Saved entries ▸
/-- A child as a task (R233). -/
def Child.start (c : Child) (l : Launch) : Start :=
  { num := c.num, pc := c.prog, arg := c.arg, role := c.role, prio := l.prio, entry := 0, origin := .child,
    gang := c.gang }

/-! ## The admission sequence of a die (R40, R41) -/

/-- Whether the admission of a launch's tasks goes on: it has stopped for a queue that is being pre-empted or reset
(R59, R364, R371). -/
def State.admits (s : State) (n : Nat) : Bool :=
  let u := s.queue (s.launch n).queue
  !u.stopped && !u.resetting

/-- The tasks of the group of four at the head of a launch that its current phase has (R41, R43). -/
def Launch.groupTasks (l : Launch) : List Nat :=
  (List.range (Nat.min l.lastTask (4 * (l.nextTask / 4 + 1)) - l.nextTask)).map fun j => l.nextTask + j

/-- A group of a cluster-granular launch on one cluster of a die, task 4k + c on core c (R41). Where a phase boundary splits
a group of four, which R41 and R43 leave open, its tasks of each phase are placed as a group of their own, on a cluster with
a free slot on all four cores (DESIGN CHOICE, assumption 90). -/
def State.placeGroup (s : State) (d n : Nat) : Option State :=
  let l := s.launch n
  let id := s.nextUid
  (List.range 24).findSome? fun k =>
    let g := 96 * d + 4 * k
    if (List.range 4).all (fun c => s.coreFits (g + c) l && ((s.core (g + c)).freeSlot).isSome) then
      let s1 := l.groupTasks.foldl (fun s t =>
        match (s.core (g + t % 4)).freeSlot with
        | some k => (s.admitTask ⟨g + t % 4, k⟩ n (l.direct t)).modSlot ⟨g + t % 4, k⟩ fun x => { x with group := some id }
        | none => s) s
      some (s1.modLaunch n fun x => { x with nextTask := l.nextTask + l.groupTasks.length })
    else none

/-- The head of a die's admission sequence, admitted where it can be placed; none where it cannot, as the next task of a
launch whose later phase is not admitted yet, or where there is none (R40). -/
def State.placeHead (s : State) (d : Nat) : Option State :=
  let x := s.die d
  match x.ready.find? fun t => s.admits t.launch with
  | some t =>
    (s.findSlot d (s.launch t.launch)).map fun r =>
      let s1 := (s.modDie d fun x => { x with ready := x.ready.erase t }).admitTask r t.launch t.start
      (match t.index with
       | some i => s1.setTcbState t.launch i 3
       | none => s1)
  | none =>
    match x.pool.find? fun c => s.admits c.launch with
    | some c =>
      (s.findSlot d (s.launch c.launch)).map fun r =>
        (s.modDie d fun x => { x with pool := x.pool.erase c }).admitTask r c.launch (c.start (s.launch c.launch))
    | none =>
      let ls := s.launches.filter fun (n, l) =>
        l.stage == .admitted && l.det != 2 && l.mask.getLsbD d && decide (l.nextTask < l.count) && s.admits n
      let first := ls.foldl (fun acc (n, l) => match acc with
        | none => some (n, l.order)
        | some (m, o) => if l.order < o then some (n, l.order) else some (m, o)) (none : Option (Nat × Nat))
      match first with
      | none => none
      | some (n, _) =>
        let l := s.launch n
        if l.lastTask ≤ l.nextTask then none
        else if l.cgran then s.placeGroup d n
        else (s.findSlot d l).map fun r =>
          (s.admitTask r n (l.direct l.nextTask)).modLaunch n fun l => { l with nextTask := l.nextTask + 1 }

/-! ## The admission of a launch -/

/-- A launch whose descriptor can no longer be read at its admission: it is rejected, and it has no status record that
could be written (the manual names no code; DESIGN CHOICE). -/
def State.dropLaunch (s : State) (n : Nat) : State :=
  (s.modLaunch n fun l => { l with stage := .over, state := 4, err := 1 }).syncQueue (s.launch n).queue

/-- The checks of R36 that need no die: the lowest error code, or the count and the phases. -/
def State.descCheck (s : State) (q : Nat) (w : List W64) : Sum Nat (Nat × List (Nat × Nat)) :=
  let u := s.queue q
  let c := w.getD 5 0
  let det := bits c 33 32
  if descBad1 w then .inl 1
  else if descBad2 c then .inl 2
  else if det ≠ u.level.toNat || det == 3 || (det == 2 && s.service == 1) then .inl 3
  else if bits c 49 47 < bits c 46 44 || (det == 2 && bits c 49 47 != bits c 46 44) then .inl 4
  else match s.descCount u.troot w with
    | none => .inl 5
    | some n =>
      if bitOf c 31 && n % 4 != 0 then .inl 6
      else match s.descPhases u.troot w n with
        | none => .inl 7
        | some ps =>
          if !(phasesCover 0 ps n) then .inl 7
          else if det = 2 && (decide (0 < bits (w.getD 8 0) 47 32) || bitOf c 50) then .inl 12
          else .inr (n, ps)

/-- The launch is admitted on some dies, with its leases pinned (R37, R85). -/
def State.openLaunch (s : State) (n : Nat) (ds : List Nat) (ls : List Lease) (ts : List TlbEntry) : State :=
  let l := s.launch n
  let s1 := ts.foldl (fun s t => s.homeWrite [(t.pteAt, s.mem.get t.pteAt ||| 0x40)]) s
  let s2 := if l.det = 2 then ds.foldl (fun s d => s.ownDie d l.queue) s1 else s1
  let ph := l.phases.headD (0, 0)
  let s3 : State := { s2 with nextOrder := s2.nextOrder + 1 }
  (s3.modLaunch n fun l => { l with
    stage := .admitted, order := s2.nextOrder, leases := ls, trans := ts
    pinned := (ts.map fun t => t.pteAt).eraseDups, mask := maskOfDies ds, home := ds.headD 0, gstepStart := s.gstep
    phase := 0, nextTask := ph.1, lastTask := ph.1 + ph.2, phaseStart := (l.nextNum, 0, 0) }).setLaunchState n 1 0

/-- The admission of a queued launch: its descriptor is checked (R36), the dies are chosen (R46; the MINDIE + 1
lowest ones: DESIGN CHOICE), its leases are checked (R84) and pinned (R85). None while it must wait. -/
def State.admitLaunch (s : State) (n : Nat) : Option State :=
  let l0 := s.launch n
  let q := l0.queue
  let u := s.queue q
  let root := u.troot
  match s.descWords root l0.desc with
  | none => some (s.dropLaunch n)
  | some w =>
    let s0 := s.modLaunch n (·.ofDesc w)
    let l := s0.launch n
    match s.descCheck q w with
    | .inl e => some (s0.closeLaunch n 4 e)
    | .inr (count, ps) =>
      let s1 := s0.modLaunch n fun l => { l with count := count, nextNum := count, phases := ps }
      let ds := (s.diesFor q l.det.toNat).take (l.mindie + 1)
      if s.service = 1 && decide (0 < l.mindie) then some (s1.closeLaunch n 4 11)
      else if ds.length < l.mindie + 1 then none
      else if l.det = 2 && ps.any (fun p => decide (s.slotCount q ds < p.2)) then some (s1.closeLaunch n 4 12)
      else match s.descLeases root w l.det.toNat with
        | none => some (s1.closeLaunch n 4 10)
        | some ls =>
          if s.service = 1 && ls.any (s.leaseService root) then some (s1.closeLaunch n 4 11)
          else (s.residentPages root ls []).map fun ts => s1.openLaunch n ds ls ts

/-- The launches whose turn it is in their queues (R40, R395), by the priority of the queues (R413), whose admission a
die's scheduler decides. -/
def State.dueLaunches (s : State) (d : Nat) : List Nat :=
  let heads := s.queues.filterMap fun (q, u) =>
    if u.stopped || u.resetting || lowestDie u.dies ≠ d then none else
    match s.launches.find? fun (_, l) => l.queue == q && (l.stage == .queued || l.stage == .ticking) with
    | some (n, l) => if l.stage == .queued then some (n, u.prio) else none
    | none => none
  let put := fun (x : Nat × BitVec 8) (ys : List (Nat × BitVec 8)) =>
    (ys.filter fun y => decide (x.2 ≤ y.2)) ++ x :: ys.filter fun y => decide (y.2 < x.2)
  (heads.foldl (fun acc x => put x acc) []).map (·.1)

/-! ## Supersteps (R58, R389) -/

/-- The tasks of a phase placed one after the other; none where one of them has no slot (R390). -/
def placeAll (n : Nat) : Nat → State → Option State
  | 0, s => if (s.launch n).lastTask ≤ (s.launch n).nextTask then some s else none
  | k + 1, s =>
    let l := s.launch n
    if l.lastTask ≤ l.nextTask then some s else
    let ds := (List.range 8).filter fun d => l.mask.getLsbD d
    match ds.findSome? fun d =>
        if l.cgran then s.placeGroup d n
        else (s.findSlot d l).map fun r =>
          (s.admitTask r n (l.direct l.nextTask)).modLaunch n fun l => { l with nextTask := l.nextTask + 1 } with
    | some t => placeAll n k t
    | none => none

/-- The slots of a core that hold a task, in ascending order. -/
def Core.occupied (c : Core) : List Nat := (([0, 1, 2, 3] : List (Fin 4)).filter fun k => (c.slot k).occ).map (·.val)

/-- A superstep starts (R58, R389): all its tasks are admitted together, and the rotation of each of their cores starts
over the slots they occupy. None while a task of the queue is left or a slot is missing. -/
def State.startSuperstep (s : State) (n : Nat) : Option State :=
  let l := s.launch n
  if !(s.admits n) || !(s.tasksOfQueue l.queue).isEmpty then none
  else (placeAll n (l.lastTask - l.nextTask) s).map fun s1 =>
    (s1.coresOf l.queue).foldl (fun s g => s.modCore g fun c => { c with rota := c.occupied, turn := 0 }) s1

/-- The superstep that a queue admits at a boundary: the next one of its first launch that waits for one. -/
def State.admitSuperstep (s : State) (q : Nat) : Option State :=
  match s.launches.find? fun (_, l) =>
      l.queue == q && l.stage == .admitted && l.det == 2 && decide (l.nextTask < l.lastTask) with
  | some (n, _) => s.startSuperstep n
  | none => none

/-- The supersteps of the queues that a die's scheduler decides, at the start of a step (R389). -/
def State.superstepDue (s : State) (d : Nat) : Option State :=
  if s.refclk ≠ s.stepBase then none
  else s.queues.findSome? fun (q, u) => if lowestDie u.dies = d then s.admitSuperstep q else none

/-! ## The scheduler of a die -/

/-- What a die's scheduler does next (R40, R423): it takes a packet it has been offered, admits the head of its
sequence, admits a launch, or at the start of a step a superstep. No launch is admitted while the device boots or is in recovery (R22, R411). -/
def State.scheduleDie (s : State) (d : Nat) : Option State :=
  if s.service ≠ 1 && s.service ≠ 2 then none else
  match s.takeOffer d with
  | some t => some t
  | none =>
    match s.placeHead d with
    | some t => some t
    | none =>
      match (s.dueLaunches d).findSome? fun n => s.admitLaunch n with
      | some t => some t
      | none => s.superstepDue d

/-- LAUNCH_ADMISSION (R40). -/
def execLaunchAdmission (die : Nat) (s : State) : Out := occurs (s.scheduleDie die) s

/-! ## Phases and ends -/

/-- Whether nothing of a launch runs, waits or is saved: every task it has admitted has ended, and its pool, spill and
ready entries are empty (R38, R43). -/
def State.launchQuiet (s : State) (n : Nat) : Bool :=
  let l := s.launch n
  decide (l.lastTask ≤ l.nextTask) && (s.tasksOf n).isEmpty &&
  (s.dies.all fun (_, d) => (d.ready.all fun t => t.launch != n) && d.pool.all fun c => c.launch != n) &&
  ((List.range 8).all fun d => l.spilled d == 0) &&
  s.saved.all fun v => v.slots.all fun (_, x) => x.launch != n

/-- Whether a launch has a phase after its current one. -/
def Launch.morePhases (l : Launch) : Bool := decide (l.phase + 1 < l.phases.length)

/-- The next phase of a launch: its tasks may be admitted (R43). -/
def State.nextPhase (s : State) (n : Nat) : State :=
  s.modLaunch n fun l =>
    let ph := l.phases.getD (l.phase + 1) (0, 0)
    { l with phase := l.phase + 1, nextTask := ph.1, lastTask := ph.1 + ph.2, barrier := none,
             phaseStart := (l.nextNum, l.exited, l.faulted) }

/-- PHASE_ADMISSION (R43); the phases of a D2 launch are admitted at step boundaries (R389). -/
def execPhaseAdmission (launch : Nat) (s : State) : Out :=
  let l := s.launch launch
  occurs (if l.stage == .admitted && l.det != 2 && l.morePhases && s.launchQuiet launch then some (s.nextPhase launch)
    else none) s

DIRECTIONS FOR THIS TASK ▸ Write the lines out again exactly, from the one containing "ready entries are empty (R38, R43). -/" through the last line of the records, and include no other lines.

OUTPUT FOR THIS EXERCISE ▸
ready entries are empty (R38, R43). -/
def State.launchQuiet (s : State) (n : Nat) : Bool :=
  let l := s.launch n
  decide (l.lastTask ≤ l.nextTask) && (s.tasksOf n).isEmpty &&
  (s.dies.all fun (_, d) => (d.ready.all fun t => t.launch != n) && d.pool.all fun c => c.launch != n) &&
  ((List.range 8).all fun d => l.spilled d == 0) &&
  s.saved.all fun v => v.slots.all fun (_, x) => x.launch != n

/-- Whether a launch has a phase after its current one. -/
def Launch.morePhases (l : Launch) : Bool := decide (l.phase + 1 < l.phases.length)

/-- The next phase of a launch: its tasks may be admitted (R43). -/
def State.nextPhase (s : State) (n : Nat) : State :=
  s.modLaunch n fun l =>
    let ph := l.phases.getD (l.phase + 1) (0, 0)
    { l with phase := l.phase + 1, nextTask := ph.1, lastTask := ph.1 + ph.2, barrier := none,
             phaseStart := (l.nextNum, l.exited, l.faulted) }

/-- PHASE_ADMISSION (R43); the phases of a D2 launch are admitted at step boundaries (R389). -/
def execPhaseAdmission (launch : Nat) (s : State) : Out :=
  let l := s.launch launch
  occurs (if l.stage == .admitted && l.det != 2 && l.morePhases && s.launchQuiet launch then some (s.nextPhase launch)
    else none) s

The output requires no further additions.